(Stored items)
□ □ □ □

/-- A descriptor read before the sixteenth keeps the word memory holds; the sixteenth with a bad field gives BADDESC: back to OFF with the
offset posted, and the copy, the shown buffer and every record as before. The end of a read that STOP left at the port, with no descriptor
read under way, changes the arbiter's memory alone, which then holds no such read: that memory is the model's reading (log 20). -/
def Obligations.DescriptorReads : Prop :=
  (∀ (s : State) (ws : List Word), s.engine.state = .loading → s.engine.reading = some ws → ws.length < 15 →
    exec .descriptorReadEnd s = .next { s with
      engine := { s.engine with reading := some (ws ++ [s.mem.word (areaBase s + 0x1100 + 2 * ws.length)]) }
      bus := { s.bus with arbiter := ⟨some .part, some .read, false⟩ } }) ∧
  (∀ (s : State) (ws : List Word) (off : Nat), BusLawful s → s.engine.state = .loading → s.engine.reading = some ws →
    ws.length = 15 → firstBadOffset (descriptorOf (ws ++ [s.mem.word (areaBase s + 0x111E)])) = some off →
    ∃ t, exec .descriptorReadEnd s = .next t ∧
      t = { s with
        bus := { s.bus with posts := t.bus.posts, arbiter := ⟨some .part, some .read, false⟩ }
        engine := { s.engine with state := .off, startOut := false, reading := none }
        conv := { s.conv with state := .off }
        claims := ⟨false, Vector.replicate 24 ⟨.free, none, false⟩⟩
        events := { s.events with pending := t.events.pending } } ∧
      isPending t .cmdDone = true ∧ (∀ e, e ≠ .cmdDone → isPending t e = isPending s e) ∧
      EndsWith t [⟨PartWord.offset .descriptorDetail, BitVec.ofNat 16 off⟩, statusPost t, resultPost 1 .badDesc, pendingPost t]) ∧
  ∀ s : State, s.bus.arbiter.abandoned = true → s.engine.state ≠ .loading ∨ s.engine.reading = none →
    exec .descriptorReadEnd s = .next { s with bus := { s.bus with arbiter := ⟨some .part, some .read, false⟩ } }

/-- Acceptance of the descriptor: the copy, the shown buffer, every record initialised, the queue in reading order, the Touch Unit,
the claim timers judged, the ring counts 0, the first sweep; RUNNING at once exactly when every segment is FAULTED; and the posts.
The order of the posts and the judging of a claim past its limit are the model's reading (log 17, log 18). -/
def Obligations.DescriptorAccepted : Prop :=
  ∀ (s : State) (ws : List Word) (d : Descriptor), BusLawful s → WorkLawful s → s.engine.state = .loading →
    s.engine.reading = some ws → ws.length = 15 → d = descriptorOf (ws ++ [s.mem.word (areaBase s + 0x111E)]) →
    firstBadOffset d = none →
    ∃ t, exec .descriptorReadEnd s = .next t ∧ SameMemory s t ∧
      t.engine.copy = d ∧ t.engine.shown = (if d[12] = 0 then .a else if d[12] = 1 then .b else .none) ∧
      t.engine.reading = none ∧ t.events.producer = 0 ∧ t.events.consumer = 0 ∧
      t.asm = none ∧ t.stroke = s.stroke ∧ t.gate = s.gate ∧ t.pins = s.pins ∧ t.pending = s.pending ∧
      (d[10] = 0 → t.touch = ⟨false, Vector.replicate 24 ⟨.absent, .idle, .idle, false⟩⟩) ∧
      (d[10] = 1 → t.touch.running = true ∧ ∀ l : LineNo, t.touchLine l =
        if s.pins.touch[l] then ⟨.present, .running 0 d[15].toNat, .idle, true⟩ else ⟨.absent, .idle, .idle, false⟩) ∧
      (∀ l : LineNo, ((s.claim l).claim = .free → (s.claim l).timer = none → t.claim l = s.claim l) ∧
        ∀ n, (s.claim l).claim = .taken → (s.claim l).timer = some n →
          (claimLimit d ≤ n → t.claim l = ⟨.free, none, false⟩ ∧ Posted t (claimOffset l) 0 ∧
            isPending t .claimExpired = true) ∧
          (n < claimLimit d → 3 * claimLimit d ≤ 4 * n → t.claim l = ⟨.taken, some n, true⟩ ∧
            ((s.claim l).warned = false → isPending t .claimWarn = true)) ∧
          (4 * n < 3 * claimLimit d → t.claim l = s.claim l)) ∧
      (∀ i, t.seg i = { forgottenAs (s.seg i) (t.seg i).state with dirty := false, held := false, suspectA := 0, suspectB := 0 } ∧
        ((s.seg i).state = .faulted → (t.seg i).state = .faulted) ∧
        ((s.seg i).state ≠ .faulted → (t.seg i).state = .unsure ∨ (t.seg i).state = .sensing)) ∧
      t.queue.entries = (allSegs.filter fun i => (t.seg i).state = .unsure) ∧
      (s.conv.state = .standby → ∀ i : SegNo, (s.seg i).state ≠ .faulted → shielded t (lineOf i) = false →
        (∀ k : SegNo, k < i → (s.seg k).state = .faulted ∨ shielded t (lineOf k) = true) →
        (t.seg i).state = .sensing ∧ t.conv.state = .converting ∧ t.conv.tap = ((pinsOf (~~~faultPins (s.seg i))).head?.map fun _ => i) ∧
        t.conv.job = some ⟨.sweep, [i], (pinsOf (~~~faultPins (s.seg i))).map (fun p => (i, p)), [], false, .unsure⟩) ∧
      (∀ i, Posted t (PartWord.offset (.mirror i)) (mirrorWord t.engine.shown (t.seg i))) ∧
      ((∃ i, (s.seg i).state ≠ .faulted) → t.engine.state = .loading ∧ t.engine.showPending = true ∧
        t.engine.startOut = s.engine.startOut ∧
        EndsWith t (allSegs.map (fun i => ⟨PartWord.offset (.mirror i), mirrorWord t.engine.shown (t.seg i)⟩)
          ++ [⟨PartWord.offset .ringProducer, 0⟩, pendingPost t, statusPost t])) ∧
      ((∀ i, (s.seg i).state = .faulted) → t.engine.state = .running ∧ t.engine.startOut = false ∧
        isPending t .cmdDone = true ∧ isPending t .pageDone = true ∧
        EndsWith t [⟨PartWord.offset .ringProducer, 0⟩, statusPost t, resultPost 1 .done, pendingPost t])

/-! ### Capture -/

/-- The dot map and the change set: memory bit i of a cell byte targets the dot that the map gives it; and the change set is every pin
outside the fault list whose target differs from its shadow, empty for a FAULTED segment and one with no target. -/
def Obligations.TargetAndChangeSet : Prop :=
  (∀ (d : Descriptor) (cells : List Byte) (k : Fin 10) (i : Fin 8), firstBadOffset d = none →
    (targetOf d cells).getLsbD (8 * k.val + (d[2 + i.val].toNat - 1)) =
      ((cells.getD k.val 0).getLsbD i.val && !(d[1] == 6 && decide (7 ≤ d[2 + i.val].toNat)))) ∧
  (∀ (r : Segment) (target : PinSet) (p : Pin), r.target = some target → r.state ≠ .faulted →
    ((changeSet r).getLsbD p.val = true ↔
      (∀ f ∈ r.faults, f.pin ≠ p) ∧
        (if target.getLsbD p.val then r.shadow.up.getLsbD p.val = false else r.shadow.down.getLsbD p.val = false)) ∧
    (raiseSet r).getLsbD p.val = ((changeSet r).getLsbD p.val && target.getLsbD p.val) ∧
    (lowerSet r).getLsbD p.val = ((changeSet r).getLsbD p.val && !target.getLsbD p.val)) ∧
  ∀ r : Segment, r.target = none ∨ r.state = .faulted → changeSet r = 0 ∧ raiseSet r = 0 ∧ lowerSet r = 0

/-- The cost of a change set, its range, and the budget it is held against. -/
def Obligations.CostOfChangeSet : Prop :=
  (∀ raise lower : PinSet, costOf raise lower =
    2 * (allPins.filter fun p => raise.getLsbD p.val).length + (allPins.filter fun p => lower.getLsbD p.val).length) ∧
  (∀ r : Segment, costOf (raiseSet r) (lowerSet r) ≤ 160) ∧ costOf 0 0 = 0 ∧
  (∀ r : Segment, raiseSet r = BitVec.allOnes 80 → costOf (raiseSet r) (lowerSet r) = 160) ∧
  (∀ r : Segment, lowerSet r = BitVec.allOnes 80 → costOf (raiseSet r) (lowerSet r) = 80) ∧
  ∀ (a : Assembly) (c : Capture) (d : Descriptor) (r : Segment) (m : Member), (captureOutcome a c d r).2 = some m →
    m.cost ≤ 240 - totalCost a.members

/-- A capture read before the fifth: its word is kept; a bad byte marks its cell in the mask of the buffer read, is reported, and makes the
read bad. That the mark and the detail name the buffer read is the model's reading (log 14). The end of a read that STOP left at the port,
with no capture read under way, changes the arbiter's memory alone: no mark, no detail word, no PARITY; that memory is the model's reading
(log 20). -/
def Obligations.CaptureReads : Prop :=
  (∀ (s : State) (a : Assembly) (cap : Capture) (buf : Buffer), BusLawful s → s.asm = some a → a.capture = some cap →
    cap.buffer = buf.shown → cap.words.length < 4 →
    let addr := areaBase s + (buf.offset + 10 * cap.seg.val + 2 * cap.words.length)
    let bad := fun h : Nat => !goodParity (s.mem.byte (addr + h)) (s.mem.par (addr + h))
    let detail := fun h : Nat => BitVec.ofNat 16
      (10 * cap.seg.val + 2 * cap.words.length + h + 0x4000 + if buf = .b then 0x8000 else 0)
    ∃ t, exec .captureReadEnd s = .next t ∧ t.mem = s.mem ∧ OthersKept s t ∧ t.stroke = s.stroke ∧ t.conv = s.conv ∧
      t.engine = s.engine ∧ t.bus.arbiter = ⟨some .part, some .read, false⟩ ∧
      t.asm = some { a with capture := some { cap with
        words := cap.words ++ [s.mem.word addr], badRead := cap.badRead || bad 0 || bad 1 } } ∧
      (bad 0 = false → bad 1 = false →
        t = { s with asm := t.asm, bus := { s.bus with arbiter := ⟨some .part, some .read, false⟩ } }) ∧
      (∀ i, i ≠ cap.seg → t.seg i = s.seg i) ∧
      t.seg cap.seg = { s.seg cap.seg with suspectA := (t.seg cap.seg).suspectA, suspectB := (t.seg cap.seg).suspectB } ∧
      (∀ k : Fin 10, (maskOf buf (t.seg cap.seg)).getLsbD k.val = ((maskOf buf (s.seg cap.seg)).getLsbD k.val ||
        (k.val == 2 * cap.words.length && bad 0) || (k.val == 2 * cap.words.length + 1 && bad 1))) ∧
      (∀ other, other ≠ buf → maskOf other (t.seg cap.seg) = maskOf other (s.seg cap.seg)) ∧
      (∀ e, e ≠ .parity → isPending t e = isPending s e) ∧
      (bad 1 = true → isPending t .parity = true ∧ Posted t (PartWord.offset .parityDetail) (detail 1)) ∧
      (bad 0 = true → bad 1 = false → isPending t .parity = true ∧ Posted t (PartWord.offset .parityDetail) (detail 0))) ∧
  ∀ s : State, BusLawful s → s.bus.arbiter.abandoned = true →
    (∀ a cap, s.asm = some a → a.capture = some cap → cap.buffer = .none) →
    exec .captureReadEnd s = .next { s with bus := { s.bus with arbiter := ⟨some .part, some .read, false⟩ } }

/-- The five outcomes of a capture whose segment is still CAPTURING, in the order in which they are judged. -/
def Obligations.CaptureOutcomes : Prop :=
  ∀ (a : Assembly) (c : Capture) (d : Descriptor) (r : Segment),
    let target := if c.buffer = .none then 0 else targetOf d c.cells
    let u := { r with target := some target }
    let raise := changeSet u &&& target
    let lower := changeSet u &&& ~~~target
    (c.badRead = true → captureOutcome a c d r = ({ r with target := none, state := .stale }, none)) ∧
    (c.badRead = false → r.dirty = true → captureOutcome a c d r = ({ u with state := .stale }, none)) ∧
    (c.badRead = false → r.dirty = false → changeSet u = 0 → captureOutcome a c d r = ({ u with state := .clean }, none)) ∧
    (c.badRead = false → r.dirty = false → changeSet u ≠ 0 →
      captureOutcome a c d r =
        if a.members.length < 4 ∧ costOf raise lower ≤ 240 - totalCost a.members then
          ({ u with state := .member }, some ⟨c.seg, raise, lower, false⟩)
        else ({ u with state := .stale }, none))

□ □ □ □

(What this task involves)
There is a line with "(∀ k : SegNo, k" and a line with "(t.seg i).state = .sensing ∧" above. Copy exactly those two lines and all lines between them, with nothing else.

(Answer to the exercise)
        (∀ k : SegNo, k < i → (s.seg k).state = .faulted ∨ shielded t (lineOf k) = true) →
        (t.seg i).state = .sensing ∧ t.conv.state = .converting ∧ t.conv.tap = ((pinsOf (~~~faultPins (s.seg i))).head?.map fun _ => i) ∧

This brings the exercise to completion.